What is the Berg Balance Test?
The Berg Balance Test is a standardized performance-based assessment consisting of 14 common activities of daily living. Each task evaluates either static balance (maintaining a position) or dynamic balance (controlled movement). The test originated from research on elderly patients but has proven reliable across many clinical populations, including stroke survivors, those with Parkinson's disease, multiple sclerosis, spinal cord injuries, and lower limb amputees.
The assessment takes 15–20 minutes to administer and requires minimal equipment: a chair with armrests, a stool or step, a ruler, and clear floor space. Scoring is straightforward—each item receives 0–4 points based on observed performance, yielding a maximum score of 56. Scores correlate strongly with future fall risk and functional independence.
Unlike some balance tests that focus purely on postural control, the BBT captures real-world functional ability. A patient might pass a narrow standing test but struggle with practical tasks like picking up an object from the floor or turning 360 degrees, which the BBT captures.

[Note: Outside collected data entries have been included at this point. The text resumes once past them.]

-- ==== Sys2Proof/Certificates/Slice0/Obligations.lean ====
section
/-! DEFINITION. The statements for the provers, one `Obligations.<Name>` each. -/

open Sys2Proof Sys2Proof.Machine

/-! ## Vector, uniform and lane-exchange instructions (chapter 04) -/

/-- R126, R127, R133, R134: a vector integer instruction of a ready group whose registers lie within its allocation writes VD, or
for a compare its predicate, in each executing lane and nothing else of the group but the PC. -/
def Obligations.VectorIntLanes : Prop :=
  ∀ (s : State) (c g : Nat) (w : W64) (op : IntOp) (b : Second),
    ready s c g w → opc w ≤ 0x3F → op ≠ .unassigned → inAlloc (group s c g) (fVD w) 1 = true →
    inAlloc (group s c g) (fVA w) 1 = true → (b = .reg → inAlloc (group s c g) (fVB w) 1 = true) →
    ∃ k : Group,
      exec (.vectorIntOp c g w op b) s = .next (pmc (setGroup (drawn s) c g k) c 2 1) ∧
      k = { group s c g with v := k.v, p := k.p, pc := ((group s c g).pc + 8) % 2 ^ 48, skipWatch := [] } ∧
      (∀ r l, l < 32 → getV k r l =
        if r = fVD w ∧ executes s c g w l = true ∧ intCompare op 0 0 = none then
          intResult op (getV (group s c g) (fVA w) l) (if b = .reg then getV (group s c g) (fVB w) l else BitVec.ofNat 32 (fIMM w)) (freeLane s l)
        else getV (group s c g) r l) ∧
      (∀ r l, l < 32 → bitN (getP k r).toNat l =
        if r ≠ 0 ∧ r = cmpPred w (b != .reg) ∧ executes s c g w l = true ∧ intCompare op 0 0 ≠ none then
          intCompare op (getV (group s c g) (fVA w) l) (if b = .reg then getV (group s c g) (fVB w) l else BitVec.ofNat 32 (fIMM w)) == some true
        else bitN (getP (group s c g) r).toNat l)

/-- R55, R126, R127, R131, R133: a vector floating-point instruction of a ready group. An FP32 form gives the FP32 result;
a packed form computes each element in FP32 and rounds once; a compare writes its predicate. -/
def Obligations.VectorFpLanes : Prop :=
  ∀ (s : State) (c g : Nat) (w : W64) (op : FpOp) (p : Pack) (imm : Bool),
    ready s c g w → 0x40 ≤ opc w → opc w ≤ 0x7F → op ≠ .unassigned → (op = .fma → imm = false) →
    (fpCompare op 0 0 ≠ none → p = .fp32) →
    inAlloc (group s c g) (fVD w) 1 = true → inAlloc (group s c g) (fVA w) 1 = true →
    (imm = false → inAlloc (group s c g) (fVB w) 1 = true) → (op = .fma → inAlloc (group s c g) (fVC w) 1 = true) →
    ∃ k : Group,
      exec (.vectorFpOp c g w op p imm) s = .next (pmc (setGroup (drawn s) c g k) c 2 1) ∧
      k = { group s c g with v := k.v, p := k.p, pc := ((group s c g).pc + 8) % 2 ^ 48, skipWatch := [] } ∧
      (∀ r l, l < 32 → getV k r l =
        if r = fVD w ∧ executes s c g w l = true ∧ fpCompare op 0 0 = none then
          let x := getV (group s c g) (fVA w) l
          let y := if imm then BitVec.ofNat 32 (fIMM w) else getV (group s c g) (fVB w) l
          let z := if imm then 0 else getV (group s c g) (fVC w) l
          if p = .fp32 then fpResult op x y z (freeLane s l)
          else BitVec.ofNat 32 (packN (fmtWidth (packFmt p)) (fun i =>
            (encVal (packFmt p) .rne (f32 (fpResult op (elemF32 (packFmt p) x i) (elemF32 (packFmt p) y i) (elemF32 (packFmt p) z i) (freeLane s l)))).1)
            (packCount p))
        else getV (group s c g) r l) ∧
      (∀ r l, l < 32 → bitN (getP k r).toNat l =
        if r ≠ 0 ∧ r = cmpPred w imm ∧ executes s c g w l = true ∧ fpCompare op 0 0 ≠ none then
          fpCompare op (getV (group s c g) (fVA w) l) (if imm then BitVec.ofNat 32 (fIMM w) else getV (group s c g) (fVB w) l) == some true
        else bitN (getP (group s c g) r).toNat l)

/-- R53, R64, R79, R133: CVT of a ready group to an unscaled format encodes each executing lane's value in the low bits of VD and
collects the numeric status in GSTAT. -/
def Sys2Proof.Claims.CvtScalar : Prop :=
  ∀ (s : State) (c g : Nat) (w : W64) (src dst : CvtFmt) (rnd us : Nat),
    ready s c g w → 0x40 ≤ opc w → opc w ≤ 0x7F → rnd < 4 → us < 32 → dst ≠ .wide → cvtBlock dst = false →
    inAlloc (group s c g) (fVD w) 1 = true → inAlloc (group s c g) (fVA w) (if src = .wide then 4 else 1) = true →
    guardLanes (group s c g) w ≠ 0 →
    ∃ k : Group,
      exec (.cvt c g w src dst rnd us) s = .next (pmc (setGroup (drawn s) c g k) c 2 1) ∧
      k = { group s c g with v := k.v, gstat := k.gstat, pc := ((group s c g).pc + 8) % 2 ^ 48, skipWatch := [] } ∧
      (∀ r l, l < 32 → (r = fVD w ∧ executes s c g w l = true →
          (getV k r l).toNat % 2 ^ fmtWidth (cvtElem dst) =
            (encVal (cvtElem dst) (rndOf rnd) (cvtSource (group s c g) src (fVA w) us l)).1 % 2 ^ fmtWidth (cvtElem dst)) ∧
        (¬(r = fVD w ∧ executes s c g w l = true) → getV k r l = getV (group s c g) r l)) ∧
      (∀ i, i < 64 → bitN k.gstat.toNat i = (bitN (group s c g).gstat.toNat i ||
        (List.range 32).any (fun l => executes s c g w l && bitN (encVal (cvtElem dst) (rndOf rnd) (cvtSource (group s c g) src (fVA w) us l)).2 i)))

Interpreting Berg Balance Test Scores
The final Berg score places patients into distinct clinical categories that guide treatment planning and safety recommendations:
- 45–56 points: Low fall risk; patient is independent in most activities and requires minimal supervision.
- 40–44 points: Medium fall risk; patient is independent but may benefit from assistive devices for safety.
- 21–39 points: High fall risk; patient requires assistance with daily activities and should use mobility aids.
- ≤20 points: Very high fall risk (up to 100%); patient typically requires a wheelchair or maximum assistance for mobility.
A score of 30 specifically indicates that a patient needs support for activities of daily living and faces a substantial fall risk. Scores in the 21–39 range often point toward discharge to a rehabilitation facility rather than independent home living, especially for elderly patients recovering from acute illness or injury.
Berg Balance Test Scoring Formula
The Berg Balance Test score is calculated by summing the individual task ratings. Each of the 14 items is scored independently on a 5-point ordinal scale, where:
- 0: Unable to perform the task
- 1: Requires maximal or moderate assistance
- 2: Requires minimal assistance
- 3: Performs task independently but with supervision or verbal cueing
- 4: Performs task independently without assistance or cueing
Berg Balance Score = Item 1 + Item 2 + Item 3 + Item 4 + Item 5 + Item 6 + Item 7 + Item 8 + Item 9 + Item 10 + Item 11 + Item 12 + Item 13 + Item 14
Maximum Score = 56 points
Item 1–14— Individual performance ratings (0–4) for each of the 14 balance and functional mobility tasksBerg Balance Score— Sum of all 14 item scores; ranges from 0 to 56 points
Key Considerations When Administering the Berg Balance Test
Accurate assessment requires careful attention to standardized instructions and common pitfalls.
- Ensure consistent, standardized instructions — Read each task instruction from a protocol without paraphrasing or simplifying language. Patients who misunderstand the task may appear to have worse balance than they actually do. If a patient completes a task safely, award full credit—the test measures functional ability, not perfect technique.
- Watch for compensatory strategies and safety violations — Some patients will use furniture, walls, or other supports to stabilize themselves even when the task requires independent standing. Mark these as failures for that item. Similarly, if a patient loses balance and requires your manual support to prevent a fall, the task is not performed independently. Document any near-falls or instability that affects scoring.
- Account for cognitive and sensory factors — Patients with cognitive impairment may struggle to follow complex instructions or may forget what they are doing mid-task. Vision loss, hearing aids, or glasses all affect performance. Always note these factors—a low score may reflect cognition or sensory loss rather than pure balance dysfunction, affecting your clinical interpretation.
- Recognize the test's limitations in certain populations — The Berg Balance Test was developed and validated primarily in older adults. Its predictive value for fall risk in younger patients, those with acute neurological conditions, or individuals with severe balance disorders may differ. Consider pairing it with other assessments—such as the Timed Up and Go test or Tinetti POMA—for a more comprehensive evaluation.